In contrast, Ptt culture broth did not suppress the inducible AMP gene expression in response to BtK infection. BtK infection significantly induced expression levels of seven AMP genes. The addition of Ptt culture broth to BtK did not suppress the up-regulation of AMP genes. Bacterial homeostasis in Drosophila gut is under the control of Imd-AMP as well as Duox-ROS innate immune mechanisms (Kim and Lee, 2014). Eicosanoids are required for AMP expression via Imd pathway in Drosophila (Yajima et al., 2003). P. xylostella also possesses both Toll and Imd signal pathways from genome annotation (Xia et al., 2015). The current study showed that BtK infection significantly increased both sPLA2 and cPLA2 activities. PLA2 activities were inhibited by Ptt culture broth. The suppression of PLA2 activity may be directly induced by inhibitory binding of the bacterial secondary metabolites to the enzyme or indirectly induced by suppression of PLA2 gene expression. The latter hypothesis is now under testing in a subsequent study. On the other hand, the addition of Ptt culture broth to BtK infection failed to prevent the induction of AMP gene expression. This suggests that Imd pathway in the gut might be regulated by unique signal pathways that might not be identical to those in hemocytes and fat bodies.

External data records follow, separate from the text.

-- ==== Sys2Proof/Laws/WritesEngCore.lean ====
section
/-! SUPPORT. What each operation of Machine/EngCore.lean writes. -/

namespace Sys2Proof.Machine

theorem State.setEngState_writes  (s : State) (e : Nat) (v : Nat) :
    Writes [.regs] s (State.setEngState s e v) := by
  unfold State.setEngState
  repeat' first
    | dsimp only
    | with_reducible exact Writes.refl _ _
    | (apply Writes.step; case k => (with_reducible apply State.setFld_writes_ne) <;> first | decide | (dsimp only [Reg.ENG_ROLE, Reg.ENG_ROLE_STATE, Reg.GLB_MODE, Field.of]; omega) | (split <;> decide))
    | decide

theorem State.setEng_writes  (s : State) (e : Nat) (g : Engine) :
    Writes [.engines] s (State.setEng s e g) := by
  unfold State.setEng
  repeat' first
    | dsimp only
    | ((conv => arg 3; arg 39; skip); with_reducible refine Writes.set_engines ?_ ?_ _ (fun h => h))
    | with_reducible exact Writes.refl _ _
    | decide

theorem State.clearEngine_writes  (s : State) (e : Nat) :
    Writes [.engines] s (State.clearEngine s e) := by
  unfold State.clearEngine
  repeat' first
    | dsimp only
    | with_reducible exact Writes.refl _ _
    | (apply Writes.step; case k => with_reducible apply State.setEng_writes)
    | decide

theorem State.setFolioQueue_writes  (s : State) (f : Nat) (l : List WorkItem) :
    Writes [.regs, .engines] s (State.setFolioQueue s f l) := by
  unfold State.setFolioQueue
  repeat' first
    | dsimp only
    | ((conv => arg 3; arg 39; skip); with_reducible refine Writes.set_engines ?_ ?_ _ (fun h => h))
    | with_reducible exact Writes.refl _ _
    | (apply Writes.step; case k => (with_reducible apply State.setFld_writes_ne) <;> first | decide | (dsimp only [Reg.ENG_FOLIO, Reg.ENG_FOLIO_DEPTH, Reg.ENG_FOLIO_HIGH_WATER, Reg.GLB_MODE, Field.of]; omega) | (split <;> decide))
    | with_reducible refine Writes.ite ?_ ?_
    | decide
    | split

theorem State.drainFolio_writes  (s : State) (f : Nat) :
    Writes [.regs, .cnts, .spine, .items, .engines] s (State.drainFolio s f) := by
  unfold State.drainFolio
  repeat' first
    | dsimp only
    | with_reducible exact Writes.refl _ _
    | (apply Writes.step; case k => with_reducible apply State.setEngState_writes)
    | (apply Writes.step; case k => with_reducible apply State.clearEngine_writes)
    | (apply Writes.step; case k => with_reducible apply State.returnItems_writes)
    | (apply Writes.step; case k => with_reducible apply State.countN_writes)
    | (apply Writes.step; case k => with_reducible apply State.setFolioQueue_writes)
    | with_reducible refine Writes.ite ?_ ?_
    | with_reducible refine Writes.foldl ?_ ?_
    | with_reducible refine Writes.foldlFst ?_ ?_
    | decide
    | intro _
    | split

theorem State.showCam_writes  (s : State) :
    Writes [.regs] s (State.showCam s) := by
  unfold State.showCam
  repeat' first
    | dsimp only
    | with_reducible exact Writes.refl _ _
    | (apply Writes.step; case k => (with_reducible apply State.setFld_writes_ne) <;> first | decide | (dsimp only [Reg.FLOW_CAM_STATUS, Reg.FLOW_CAM_STATUS_HIGH_WATER, Reg.FLOW_CAM_STATUS_USED, Reg.GLB_MODE, Field.of]; omega) | (split <;> decide))
    | with_reducible refine Writes.ite ?_ ?_
    | decide
    | split

theorem State.partCount_writes  (s : State) (p : Nat) (v : Nat) :
    Writes [.regs] s (State.partCount s p v) := by
  unfold State.partCount
  repeat' first
    | dsimp only
    | with_reducible exact Writes.refl _ _
    | (apply Writes.step; case k => (with_reducible apply State.setFld_writes_ne) <;> first | decide | (dsimp only [Reg.FLOW_PART_COUNT, Reg.FLOW_PART_COUNT_VALID_FLOWS, Reg.GLB_MODE, Field.of]; omega) | (split <;> decide))
    | decide

theorem State.removeFlow_writes  (s : State) (i : Nat) :
    Writes [.regs, .cnts, .spine, .dram, .poison, .flows] s (State.removeFlow s i) := by
  unfold State.removeFlow
  repeat' first
    | dsimp only
    | ((conv => arg 3; arg 39; skip); with_reducible refine Writes.set_flows ?_ ?_ _)
    | with_reducible exact Writes.refl _ _
    | (apply Writes.step; case k => with_reducible apply State.returnFlow_writes)
    | (apply Writes.step; case k => with_reducible apply State.setFlow_writes)
    | (apply Writes.step; case k => with_reducible apply State.showCam_writes)
    | (apply Writes.step; case k => with_reducible apply State.storeFlow_writes)
    | (apply Writes.step; case k => with_reducible apply State.partCount_writes)
    | decide

theorem State.writeBack_writes  (s : State) (addr : Nat) (r : FlowAnswer) :
    Writes [.out] s (State.writeBack s addr r) := by
  unfold State.writeBack
  repeat' first
    | dsimp only
    | with_reducible exact Writes.refl _ _
    | (apply Writes.step; case k => with_reducible apply State.emit_writes)
    | with_reducible refine Writes.ite ?_ ?_
    | decide
    | split

theorem State.flowAnswer_writes  (s : State) (src : CmdSrc) (addr : Nat) (op : Nat) (r : FlowAnswer) (wbOk : Bool) :
    Writes [.regs, .cnts, .posted, .out, .queues, .flows] s (State.flowAnswer s src addr op r wbOk) := by
  unfold State.flowAnswer
  repeat' first
    | dsimp only
    | ((conv => arg 3; arg 39; skip); with_reducible refine Writes.set_flows ?_ ?_ _)
    | with_reducible exact Writes.refl _ _
    | (apply Writes.step; case k => with_reducible apply State.writeBack_writes)
    | (apply Writes.step; case k => (with_reducible apply State.setFld_writes_ne) <;> first | decide | (dsimp only [Reg.FLOW_CMD_STATUS, Reg.FLOW_CMD_STATUS_OP, Reg.FLOW_CMD_STATUS_RESULT, Reg.FLOW_CMD_STATUS_STATE, Reg.GLB_MODE, Field.of]; omega) | (split <;> decide))
    | (apply Writes.step; case k => with_reducible apply State.post_writes)
    | (apply Writes.step; case k => with_reducible apply State.complete_writes)
    | with_reducible refine Writes.ite ?_ ?_
    | decide
    | (with_reducible (apply Writes.fst; case e => assumption))
    | split

theorem State.settleDelete_writes  (s : State) (flow : Option Nat) :
    Writes [.regs, .cnts, .posted, .out, .spine, .dram, .poison, .queues, .flows] s (State.settleDelete s flow) := by
  unfold State.settleDelete
  repeat' first
    | dsimp only
    | ((conv => arg 3; arg 39; skip); with_reducible refine Writes.set_flows ?_ ?_ _)
    | with_reducible exact Writes.refl _ _
    | (apply Writes.step; case k => with_reducible apply State.flowAnswer_writes)
    | (apply Writes.step; case k => with_reducible apply State.removeFlow_writes)
    | with_reducible refine Writes.ite ?_ ?_
    | decide
    | (with_reducible (apply Writes.fst; case e => assumption))
    | split

theorem State.returnLent_writes  (s : State) (q : Nat) :
    Writes [.cnts, .spine, .dram, .poison, .flows] s (State.returnLent s q) := by
  unfold State.returnLent
  repeat' first
    | dsimp only
    | with_reducible exact Writes.refl _ _
    | (apply Writes.step; case k => with_reducible apply State.returnFlow_writes)
    | with_reducible refine Writes.foldl ?_ ?_
    | with_reducible refine Writes.foldlFst ?_ ?_
    | decide
    | intro _

theorem State.migrateOut_writes  (s : State) (q : Nat) :
    Writes [.regs, .cnts, .units, .spine, .dram, .poison, .flows, .items, .engines] s (State.migrateOut s q) := by
  unfold State.migrateOut
  repeat' first
    | dsimp only
    | ((conv => arg 3; arg 39; skip); with_reducible refine Writes.set_units ?_ ?_ _)
    | with_reducible exact Writes.refl _ _
    | (apply Writes.step; case k => with_reducible apply State.recallItems_writes)
    | (apply Writes.step; case k => with_reducible apply State.drainFolio_writes)
    | (apply Writes.step; case k => with_reducible apply State.returnLent_writes)
    | decide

Enhancement of BtK virulence by Ptt culture broth in inhibiting PLA2 activity proposed an application of other PLA2 inhibitors. All three different inhibitors specific to each of three types of PLA2s significantly enhanced BtK virulence. Moreover, BZA identified from Ptt culture broth (Seo et al., 2012) can also significantly enhance BtK virulence. All these observations support the practical application of Ptt culture broth to effectively control P. xylostella by mixing Bt insecticides in a form of Bt-Plus (Kim et al., 2015).
These results suggest that BtK infection in P. xylostella can lead to up-regulation of ROS levels in the gut lumen as well as AMP gene expression in the gut epithelium (Figure 11). Secondary metabolites present in the Ptt culture broth can suppress gene expression of Px-Duox or Px-Nox to prevent ROS production via PLA2 inhibition to shutdown eicosanoid biosynthesis. The reduction of eicosanoid immune mediators could lead to immunosuppression, which then enhances BtK pathogenicity.
Figure 11. A schematic representation of gut immunity against B. thuringiensis (Bt) and its suppression by secondary metabolites of P. temperata temperata (Ptt). In response to Bt infection, gut epithelium releases antimicrobial peptide (AMP) and reactive oxygen species (ROS) into gut lumen. Both Duox and Nox are responsible for ROS synthesis. Ptt metabolites can inhibit Duox expression to prevent up-regulation of ROS induced by Bt infection.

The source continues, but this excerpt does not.